* _Requirement_
The records below hold a stretch from the line with "hl).trans (if_pos hd))" through the line with "(if_neg (Bool.eq_false_iff.mp h))⟩"; return exactly those lines, ends included, and nothing more.

* _Exercise input_
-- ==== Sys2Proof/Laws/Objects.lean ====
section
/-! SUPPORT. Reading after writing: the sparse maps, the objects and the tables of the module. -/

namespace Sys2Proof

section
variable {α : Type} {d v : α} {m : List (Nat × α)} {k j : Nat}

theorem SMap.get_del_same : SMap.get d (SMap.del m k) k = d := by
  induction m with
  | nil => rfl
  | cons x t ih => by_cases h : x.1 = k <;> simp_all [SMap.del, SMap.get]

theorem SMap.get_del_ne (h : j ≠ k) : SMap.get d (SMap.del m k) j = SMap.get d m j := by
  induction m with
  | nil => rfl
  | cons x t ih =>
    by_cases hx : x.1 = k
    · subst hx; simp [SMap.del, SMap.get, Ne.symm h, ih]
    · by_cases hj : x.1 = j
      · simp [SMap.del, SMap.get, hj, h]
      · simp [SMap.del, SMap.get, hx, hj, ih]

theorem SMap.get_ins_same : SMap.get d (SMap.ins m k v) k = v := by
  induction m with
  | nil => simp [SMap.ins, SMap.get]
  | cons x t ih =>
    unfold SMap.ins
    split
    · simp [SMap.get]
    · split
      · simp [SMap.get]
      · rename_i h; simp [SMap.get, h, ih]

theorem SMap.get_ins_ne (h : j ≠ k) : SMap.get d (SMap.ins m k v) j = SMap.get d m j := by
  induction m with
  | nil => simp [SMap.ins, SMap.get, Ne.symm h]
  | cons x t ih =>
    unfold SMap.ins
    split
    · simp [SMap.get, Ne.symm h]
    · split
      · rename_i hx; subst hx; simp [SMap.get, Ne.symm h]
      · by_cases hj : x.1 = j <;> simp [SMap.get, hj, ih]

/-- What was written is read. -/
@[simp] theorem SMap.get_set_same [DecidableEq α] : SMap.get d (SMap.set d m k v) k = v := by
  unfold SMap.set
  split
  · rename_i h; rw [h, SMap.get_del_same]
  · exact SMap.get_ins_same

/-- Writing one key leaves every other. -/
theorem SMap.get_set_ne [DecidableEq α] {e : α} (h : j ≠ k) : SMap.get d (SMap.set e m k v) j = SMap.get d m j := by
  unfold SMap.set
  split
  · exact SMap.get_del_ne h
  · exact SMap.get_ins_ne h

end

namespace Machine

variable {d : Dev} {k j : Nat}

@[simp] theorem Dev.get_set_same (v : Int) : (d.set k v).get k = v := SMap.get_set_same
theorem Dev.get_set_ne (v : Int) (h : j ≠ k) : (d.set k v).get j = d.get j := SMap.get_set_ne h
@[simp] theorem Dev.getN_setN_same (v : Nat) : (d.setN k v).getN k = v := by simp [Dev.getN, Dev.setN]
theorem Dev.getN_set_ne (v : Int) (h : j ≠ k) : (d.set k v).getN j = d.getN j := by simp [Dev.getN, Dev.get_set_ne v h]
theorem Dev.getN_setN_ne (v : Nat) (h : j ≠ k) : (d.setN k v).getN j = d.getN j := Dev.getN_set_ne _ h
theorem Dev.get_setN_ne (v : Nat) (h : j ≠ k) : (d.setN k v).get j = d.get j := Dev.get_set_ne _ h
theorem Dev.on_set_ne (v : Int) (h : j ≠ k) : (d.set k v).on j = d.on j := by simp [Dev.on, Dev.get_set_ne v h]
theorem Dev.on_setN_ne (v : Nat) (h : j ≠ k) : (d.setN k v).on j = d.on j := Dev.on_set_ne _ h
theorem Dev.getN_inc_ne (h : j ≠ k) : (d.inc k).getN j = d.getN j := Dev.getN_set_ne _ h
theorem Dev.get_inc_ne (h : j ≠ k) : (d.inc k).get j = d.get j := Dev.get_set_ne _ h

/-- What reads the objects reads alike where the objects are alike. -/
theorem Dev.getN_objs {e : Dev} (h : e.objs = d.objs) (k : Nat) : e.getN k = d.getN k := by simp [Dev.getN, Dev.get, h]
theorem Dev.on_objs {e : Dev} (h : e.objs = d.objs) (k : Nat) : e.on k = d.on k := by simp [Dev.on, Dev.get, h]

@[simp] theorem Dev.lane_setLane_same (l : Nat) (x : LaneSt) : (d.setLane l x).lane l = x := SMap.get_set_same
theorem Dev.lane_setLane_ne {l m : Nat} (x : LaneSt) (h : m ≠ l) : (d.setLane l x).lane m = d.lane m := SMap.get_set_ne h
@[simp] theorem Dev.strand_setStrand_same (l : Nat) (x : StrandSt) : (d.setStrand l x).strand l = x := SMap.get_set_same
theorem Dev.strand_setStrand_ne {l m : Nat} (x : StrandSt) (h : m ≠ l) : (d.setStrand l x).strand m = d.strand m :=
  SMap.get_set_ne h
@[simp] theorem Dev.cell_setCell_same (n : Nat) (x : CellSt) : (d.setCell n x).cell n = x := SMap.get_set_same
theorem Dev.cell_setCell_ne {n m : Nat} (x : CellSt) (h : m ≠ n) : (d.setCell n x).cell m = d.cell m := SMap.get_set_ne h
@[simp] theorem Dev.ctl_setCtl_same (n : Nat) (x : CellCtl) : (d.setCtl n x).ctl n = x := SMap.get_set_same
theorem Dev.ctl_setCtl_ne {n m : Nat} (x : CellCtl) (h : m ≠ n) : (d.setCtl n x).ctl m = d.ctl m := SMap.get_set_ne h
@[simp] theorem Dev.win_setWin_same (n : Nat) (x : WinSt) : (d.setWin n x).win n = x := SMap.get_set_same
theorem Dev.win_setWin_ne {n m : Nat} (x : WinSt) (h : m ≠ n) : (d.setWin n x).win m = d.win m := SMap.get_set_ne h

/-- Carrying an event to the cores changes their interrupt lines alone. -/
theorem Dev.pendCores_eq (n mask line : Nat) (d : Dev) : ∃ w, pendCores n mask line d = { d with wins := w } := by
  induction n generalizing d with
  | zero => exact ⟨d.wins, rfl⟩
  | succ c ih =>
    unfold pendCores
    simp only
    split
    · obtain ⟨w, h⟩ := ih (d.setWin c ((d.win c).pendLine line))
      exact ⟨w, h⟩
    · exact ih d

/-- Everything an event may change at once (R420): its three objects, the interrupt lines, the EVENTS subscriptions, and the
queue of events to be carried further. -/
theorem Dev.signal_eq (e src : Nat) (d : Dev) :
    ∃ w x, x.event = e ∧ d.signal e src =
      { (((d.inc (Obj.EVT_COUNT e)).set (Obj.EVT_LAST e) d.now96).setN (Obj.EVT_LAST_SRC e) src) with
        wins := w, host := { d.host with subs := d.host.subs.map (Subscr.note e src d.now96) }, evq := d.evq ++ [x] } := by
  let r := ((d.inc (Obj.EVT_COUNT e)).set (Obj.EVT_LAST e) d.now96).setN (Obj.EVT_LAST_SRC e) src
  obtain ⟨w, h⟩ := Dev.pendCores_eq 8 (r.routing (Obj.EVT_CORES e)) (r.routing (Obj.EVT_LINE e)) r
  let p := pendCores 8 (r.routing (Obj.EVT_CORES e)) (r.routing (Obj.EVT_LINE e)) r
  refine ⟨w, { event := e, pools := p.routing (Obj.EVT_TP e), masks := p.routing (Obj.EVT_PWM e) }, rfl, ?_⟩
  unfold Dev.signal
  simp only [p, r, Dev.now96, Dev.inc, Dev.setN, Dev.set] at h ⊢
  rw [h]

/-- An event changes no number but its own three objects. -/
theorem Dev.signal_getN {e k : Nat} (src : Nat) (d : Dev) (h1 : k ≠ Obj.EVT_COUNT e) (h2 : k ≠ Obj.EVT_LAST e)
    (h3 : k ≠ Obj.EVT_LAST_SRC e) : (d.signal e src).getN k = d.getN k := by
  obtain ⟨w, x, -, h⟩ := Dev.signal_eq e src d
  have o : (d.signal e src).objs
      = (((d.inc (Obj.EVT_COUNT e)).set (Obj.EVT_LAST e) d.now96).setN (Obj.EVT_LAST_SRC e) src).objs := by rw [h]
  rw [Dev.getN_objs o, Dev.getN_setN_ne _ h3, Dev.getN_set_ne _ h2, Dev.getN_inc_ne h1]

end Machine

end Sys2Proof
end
---
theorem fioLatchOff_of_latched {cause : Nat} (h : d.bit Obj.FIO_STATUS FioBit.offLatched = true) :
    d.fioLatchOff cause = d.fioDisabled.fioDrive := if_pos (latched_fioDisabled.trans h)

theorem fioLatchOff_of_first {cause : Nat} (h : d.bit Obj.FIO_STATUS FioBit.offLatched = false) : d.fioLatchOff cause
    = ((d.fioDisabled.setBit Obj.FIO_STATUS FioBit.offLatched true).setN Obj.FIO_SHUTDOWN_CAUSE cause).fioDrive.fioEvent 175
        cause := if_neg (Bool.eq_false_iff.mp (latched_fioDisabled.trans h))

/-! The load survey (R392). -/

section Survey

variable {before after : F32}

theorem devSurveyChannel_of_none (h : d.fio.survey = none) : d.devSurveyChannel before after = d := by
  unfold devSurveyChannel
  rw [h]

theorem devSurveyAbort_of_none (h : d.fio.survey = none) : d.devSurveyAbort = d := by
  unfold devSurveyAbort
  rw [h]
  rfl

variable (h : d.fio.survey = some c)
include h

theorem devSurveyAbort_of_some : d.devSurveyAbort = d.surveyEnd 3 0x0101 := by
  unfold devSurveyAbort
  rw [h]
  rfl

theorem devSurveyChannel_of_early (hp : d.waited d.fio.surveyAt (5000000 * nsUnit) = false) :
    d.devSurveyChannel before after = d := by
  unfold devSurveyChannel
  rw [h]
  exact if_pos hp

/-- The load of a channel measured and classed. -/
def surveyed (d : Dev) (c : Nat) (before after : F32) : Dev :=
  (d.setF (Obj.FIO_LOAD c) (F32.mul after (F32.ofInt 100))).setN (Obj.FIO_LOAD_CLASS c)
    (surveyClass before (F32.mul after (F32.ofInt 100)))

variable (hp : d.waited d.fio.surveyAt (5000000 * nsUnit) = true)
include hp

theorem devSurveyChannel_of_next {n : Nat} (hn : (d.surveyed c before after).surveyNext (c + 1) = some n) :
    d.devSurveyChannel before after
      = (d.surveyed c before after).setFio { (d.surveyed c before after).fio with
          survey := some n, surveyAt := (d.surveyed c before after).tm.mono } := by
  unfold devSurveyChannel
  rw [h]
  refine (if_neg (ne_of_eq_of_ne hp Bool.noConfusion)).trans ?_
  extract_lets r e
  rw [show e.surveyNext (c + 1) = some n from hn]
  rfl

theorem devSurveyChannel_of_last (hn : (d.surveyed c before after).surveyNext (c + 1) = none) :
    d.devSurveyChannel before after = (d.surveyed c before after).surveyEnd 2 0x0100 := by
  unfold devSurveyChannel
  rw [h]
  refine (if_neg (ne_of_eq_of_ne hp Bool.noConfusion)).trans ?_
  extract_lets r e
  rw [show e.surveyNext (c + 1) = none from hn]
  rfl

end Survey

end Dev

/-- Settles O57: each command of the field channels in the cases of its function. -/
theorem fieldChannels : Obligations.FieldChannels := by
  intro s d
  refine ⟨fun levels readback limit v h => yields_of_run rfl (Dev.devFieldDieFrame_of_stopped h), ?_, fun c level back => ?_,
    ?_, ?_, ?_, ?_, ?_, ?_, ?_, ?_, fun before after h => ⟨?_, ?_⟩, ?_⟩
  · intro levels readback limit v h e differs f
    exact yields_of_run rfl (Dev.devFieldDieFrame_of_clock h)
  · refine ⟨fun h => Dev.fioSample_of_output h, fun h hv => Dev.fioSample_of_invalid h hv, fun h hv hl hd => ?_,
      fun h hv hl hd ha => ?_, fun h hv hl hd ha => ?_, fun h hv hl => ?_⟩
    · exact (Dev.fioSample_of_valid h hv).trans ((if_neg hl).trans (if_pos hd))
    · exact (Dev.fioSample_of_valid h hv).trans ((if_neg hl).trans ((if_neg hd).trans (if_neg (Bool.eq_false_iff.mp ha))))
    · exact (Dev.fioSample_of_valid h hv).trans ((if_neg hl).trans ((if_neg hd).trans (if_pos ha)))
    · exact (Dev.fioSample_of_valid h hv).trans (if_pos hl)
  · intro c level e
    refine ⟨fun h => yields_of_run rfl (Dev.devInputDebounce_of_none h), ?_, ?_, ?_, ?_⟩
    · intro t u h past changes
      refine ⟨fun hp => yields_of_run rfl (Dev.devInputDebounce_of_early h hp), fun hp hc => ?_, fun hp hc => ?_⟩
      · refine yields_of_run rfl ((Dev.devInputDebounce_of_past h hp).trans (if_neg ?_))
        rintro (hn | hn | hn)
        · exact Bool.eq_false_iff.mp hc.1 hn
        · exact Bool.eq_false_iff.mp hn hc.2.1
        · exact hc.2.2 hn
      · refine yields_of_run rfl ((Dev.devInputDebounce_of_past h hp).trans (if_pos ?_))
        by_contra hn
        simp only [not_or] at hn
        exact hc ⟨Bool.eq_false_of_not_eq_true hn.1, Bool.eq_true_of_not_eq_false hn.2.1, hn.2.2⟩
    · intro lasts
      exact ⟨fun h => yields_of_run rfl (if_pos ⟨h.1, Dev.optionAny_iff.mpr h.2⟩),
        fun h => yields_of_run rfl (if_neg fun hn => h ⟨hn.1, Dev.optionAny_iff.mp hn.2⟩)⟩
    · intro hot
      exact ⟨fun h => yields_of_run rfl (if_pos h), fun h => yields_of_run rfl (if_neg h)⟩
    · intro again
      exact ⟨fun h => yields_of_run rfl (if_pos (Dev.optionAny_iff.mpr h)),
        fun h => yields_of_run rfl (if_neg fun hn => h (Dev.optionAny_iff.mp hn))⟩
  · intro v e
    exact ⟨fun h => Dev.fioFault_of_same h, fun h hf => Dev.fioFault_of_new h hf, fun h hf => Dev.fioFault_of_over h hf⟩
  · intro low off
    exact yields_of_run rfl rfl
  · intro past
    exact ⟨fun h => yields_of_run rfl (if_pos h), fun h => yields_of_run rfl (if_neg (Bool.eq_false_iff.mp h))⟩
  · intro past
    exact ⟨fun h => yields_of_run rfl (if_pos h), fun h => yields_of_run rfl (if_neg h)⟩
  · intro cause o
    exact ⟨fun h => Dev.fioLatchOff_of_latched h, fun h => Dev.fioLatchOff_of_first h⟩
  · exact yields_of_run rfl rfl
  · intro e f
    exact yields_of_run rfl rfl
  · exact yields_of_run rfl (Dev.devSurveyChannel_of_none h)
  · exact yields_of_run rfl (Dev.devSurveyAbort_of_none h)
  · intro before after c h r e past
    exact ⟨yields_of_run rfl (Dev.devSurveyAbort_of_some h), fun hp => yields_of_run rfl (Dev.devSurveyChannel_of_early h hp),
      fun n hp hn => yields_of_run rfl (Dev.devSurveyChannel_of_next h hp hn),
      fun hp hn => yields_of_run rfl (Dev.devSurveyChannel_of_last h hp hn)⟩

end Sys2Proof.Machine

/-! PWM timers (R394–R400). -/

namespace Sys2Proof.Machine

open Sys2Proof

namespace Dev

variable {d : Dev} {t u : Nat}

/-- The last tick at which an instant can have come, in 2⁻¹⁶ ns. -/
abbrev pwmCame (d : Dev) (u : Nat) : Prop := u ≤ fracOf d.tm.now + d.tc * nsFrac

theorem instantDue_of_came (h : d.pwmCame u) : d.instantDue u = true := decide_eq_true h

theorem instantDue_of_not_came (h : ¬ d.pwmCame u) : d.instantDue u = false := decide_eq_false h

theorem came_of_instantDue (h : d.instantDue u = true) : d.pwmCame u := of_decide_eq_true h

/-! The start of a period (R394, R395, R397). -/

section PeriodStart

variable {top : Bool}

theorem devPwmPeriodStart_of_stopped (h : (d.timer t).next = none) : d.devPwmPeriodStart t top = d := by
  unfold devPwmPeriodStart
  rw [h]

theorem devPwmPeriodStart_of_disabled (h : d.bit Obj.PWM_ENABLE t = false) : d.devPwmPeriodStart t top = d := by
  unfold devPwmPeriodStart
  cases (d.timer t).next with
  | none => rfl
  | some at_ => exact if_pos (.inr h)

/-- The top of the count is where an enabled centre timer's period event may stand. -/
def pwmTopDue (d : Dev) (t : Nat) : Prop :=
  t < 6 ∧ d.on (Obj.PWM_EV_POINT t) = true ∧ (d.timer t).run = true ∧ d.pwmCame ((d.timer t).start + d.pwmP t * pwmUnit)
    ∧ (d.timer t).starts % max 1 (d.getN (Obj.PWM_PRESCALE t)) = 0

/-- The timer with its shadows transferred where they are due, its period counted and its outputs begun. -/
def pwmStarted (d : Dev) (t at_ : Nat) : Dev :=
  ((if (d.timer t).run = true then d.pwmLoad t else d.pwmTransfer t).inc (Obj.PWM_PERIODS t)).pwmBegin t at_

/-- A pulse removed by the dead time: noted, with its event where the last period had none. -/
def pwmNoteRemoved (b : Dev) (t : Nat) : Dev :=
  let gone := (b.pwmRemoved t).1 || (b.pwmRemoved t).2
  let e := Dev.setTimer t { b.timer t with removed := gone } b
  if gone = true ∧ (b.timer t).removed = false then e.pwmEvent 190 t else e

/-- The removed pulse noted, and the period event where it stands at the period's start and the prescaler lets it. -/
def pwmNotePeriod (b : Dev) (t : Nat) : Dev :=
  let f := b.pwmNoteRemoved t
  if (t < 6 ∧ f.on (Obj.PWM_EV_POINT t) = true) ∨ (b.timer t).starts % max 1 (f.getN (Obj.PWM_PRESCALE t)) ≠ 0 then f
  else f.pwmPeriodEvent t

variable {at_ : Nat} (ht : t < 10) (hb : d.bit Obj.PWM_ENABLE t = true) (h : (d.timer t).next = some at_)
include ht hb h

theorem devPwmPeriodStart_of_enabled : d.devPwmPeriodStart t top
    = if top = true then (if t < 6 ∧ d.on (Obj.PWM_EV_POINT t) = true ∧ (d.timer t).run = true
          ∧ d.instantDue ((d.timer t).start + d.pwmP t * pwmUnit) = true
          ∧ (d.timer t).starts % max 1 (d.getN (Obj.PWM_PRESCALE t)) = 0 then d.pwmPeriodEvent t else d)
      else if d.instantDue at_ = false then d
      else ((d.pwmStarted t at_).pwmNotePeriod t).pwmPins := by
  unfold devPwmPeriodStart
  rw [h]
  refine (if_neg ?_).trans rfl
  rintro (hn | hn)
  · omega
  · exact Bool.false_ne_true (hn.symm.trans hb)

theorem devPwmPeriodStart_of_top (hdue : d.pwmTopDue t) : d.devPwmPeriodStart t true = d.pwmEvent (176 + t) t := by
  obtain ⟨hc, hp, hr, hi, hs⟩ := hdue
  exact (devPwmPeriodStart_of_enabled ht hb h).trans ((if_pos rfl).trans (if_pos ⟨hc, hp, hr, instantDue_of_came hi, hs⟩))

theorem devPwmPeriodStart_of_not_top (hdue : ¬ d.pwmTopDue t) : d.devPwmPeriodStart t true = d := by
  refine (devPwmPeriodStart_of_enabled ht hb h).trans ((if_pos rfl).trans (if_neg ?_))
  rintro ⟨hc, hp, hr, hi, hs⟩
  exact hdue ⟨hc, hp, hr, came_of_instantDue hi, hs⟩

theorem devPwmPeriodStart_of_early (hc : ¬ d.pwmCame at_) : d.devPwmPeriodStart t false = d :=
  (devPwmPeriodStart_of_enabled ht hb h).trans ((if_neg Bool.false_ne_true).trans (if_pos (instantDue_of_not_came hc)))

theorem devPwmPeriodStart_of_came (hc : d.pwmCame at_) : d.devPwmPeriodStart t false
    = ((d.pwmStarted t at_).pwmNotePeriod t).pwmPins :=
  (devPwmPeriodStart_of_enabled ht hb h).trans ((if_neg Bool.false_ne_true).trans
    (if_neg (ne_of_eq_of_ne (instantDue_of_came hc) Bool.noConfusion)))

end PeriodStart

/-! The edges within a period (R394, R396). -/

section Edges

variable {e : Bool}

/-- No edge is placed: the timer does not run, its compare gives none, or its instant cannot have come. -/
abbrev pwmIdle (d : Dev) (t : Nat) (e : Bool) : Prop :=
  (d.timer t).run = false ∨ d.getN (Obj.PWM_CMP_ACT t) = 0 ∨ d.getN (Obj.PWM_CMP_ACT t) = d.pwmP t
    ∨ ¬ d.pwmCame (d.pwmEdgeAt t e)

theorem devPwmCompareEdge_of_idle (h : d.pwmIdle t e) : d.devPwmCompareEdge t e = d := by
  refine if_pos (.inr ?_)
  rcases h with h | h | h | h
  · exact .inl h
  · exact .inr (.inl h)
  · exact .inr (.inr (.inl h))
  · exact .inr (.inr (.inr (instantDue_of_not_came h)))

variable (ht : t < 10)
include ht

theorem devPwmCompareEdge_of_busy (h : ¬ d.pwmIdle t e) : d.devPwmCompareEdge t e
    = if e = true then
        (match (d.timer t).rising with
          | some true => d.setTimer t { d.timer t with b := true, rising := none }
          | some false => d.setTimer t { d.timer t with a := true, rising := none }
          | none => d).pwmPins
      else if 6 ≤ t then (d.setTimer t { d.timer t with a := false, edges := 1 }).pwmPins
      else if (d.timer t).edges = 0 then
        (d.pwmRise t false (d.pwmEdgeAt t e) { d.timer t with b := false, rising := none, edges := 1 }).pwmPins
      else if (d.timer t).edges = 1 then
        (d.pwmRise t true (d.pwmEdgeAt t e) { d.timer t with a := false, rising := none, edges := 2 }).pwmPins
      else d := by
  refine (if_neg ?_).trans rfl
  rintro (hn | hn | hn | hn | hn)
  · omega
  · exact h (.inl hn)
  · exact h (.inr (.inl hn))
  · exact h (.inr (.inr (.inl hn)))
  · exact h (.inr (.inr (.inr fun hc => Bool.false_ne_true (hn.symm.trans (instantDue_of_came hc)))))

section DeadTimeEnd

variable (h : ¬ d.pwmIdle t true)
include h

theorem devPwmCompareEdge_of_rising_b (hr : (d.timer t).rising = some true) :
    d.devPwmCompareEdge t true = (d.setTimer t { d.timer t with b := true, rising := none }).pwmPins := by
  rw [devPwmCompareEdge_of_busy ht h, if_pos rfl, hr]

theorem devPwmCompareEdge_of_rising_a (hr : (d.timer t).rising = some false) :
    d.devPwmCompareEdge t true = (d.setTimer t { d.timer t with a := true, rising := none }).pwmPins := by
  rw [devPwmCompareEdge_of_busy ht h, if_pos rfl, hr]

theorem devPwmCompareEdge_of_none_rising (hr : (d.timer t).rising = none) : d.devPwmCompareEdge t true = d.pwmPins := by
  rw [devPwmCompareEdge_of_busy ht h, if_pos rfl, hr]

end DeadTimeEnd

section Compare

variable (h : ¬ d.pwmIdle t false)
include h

* _Result for this task_
    · exact (Dev.fioSample_of_valid h hv).trans ((if_neg hl).trans (if_pos hd))
    · exact (Dev.fioSample_of_valid h hv).trans ((if_neg hl).trans ((if_neg hd).trans (if_neg (Bool.eq_false_iff.mp ha))))
    · exact (Dev.fioSample_of_valid h hv).trans ((if_neg hl).trans ((if_neg hd).trans (if_pos ha)))
    · exact (Dev.fioSample_of_valid h hv).trans (if_pos hl)
  · intro c level e
    refine ⟨fun h => yields_of_run rfl (Dev.devInputDebounce_of_none h), ?_, ?_, ?_, ?_⟩
    · intro t u h past changes
      refine ⟨fun hp => yields_of_run rfl (Dev.devInputDebounce_of_early h hp), fun hp hc => ?_, fun hp hc => ?_⟩
      · refine yields_of_run rfl ((Dev.devInputDebounce_of_past h hp).trans (if_neg ?_))
        rintro (hn | hn | hn)
        · exact Bool.eq_false_iff.mp hc.1 hn
        · exact Bool.eq_false_iff.mp hn hc.2.1
        · exact hc.2.2 hn
      · refine yields_of_run rfl ((Dev.devInputDebounce_of_past h hp).trans (if_pos ?_))
        by_contra hn
        simp only [not_or] at hn
        exact hc ⟨Bool.eq_false_of_not_eq_true hn.1, Bool.eq_true_of_not_eq_false hn.2.1, hn.2.2⟩
    · intro lasts
      exact ⟨fun h => yields_of_run rfl (if_pos ⟨h.1, Dev.optionAny_iff.mpr h.2⟩),
        fun h => yields_of_run rfl (if_neg fun hn => h ⟨hn.1, Dev.optionAny_iff.mp hn.2⟩)⟩
    · intro hot
      exact ⟨fun h => yields_of_run rfl (if_pos h), fun h => yields_of_run rfl (if_neg h)⟩
    · intro again
      exact ⟨fun h => yields_of_run rfl (if_pos (Dev.optionAny_iff.mpr h)),
        fun h => yields_of_run rfl (if_neg fun hn => h (Dev.optionAny_iff.mp hn))⟩
  · intro v e
    exact ⟨fun h => Dev.fioFault_of_same h, fun h hf => Dev.fioFault_of_new h hf, fun h hf => Dev.fioFault_of_over h hf⟩
  · intro low off
    exact yields_of_run rfl rfl
  · intro past
    exact ⟨fun h => yields_of_run rfl (if_pos h), fun h => yields_of_run rfl (if_neg (Bool.eq_false_iff.mp h))⟩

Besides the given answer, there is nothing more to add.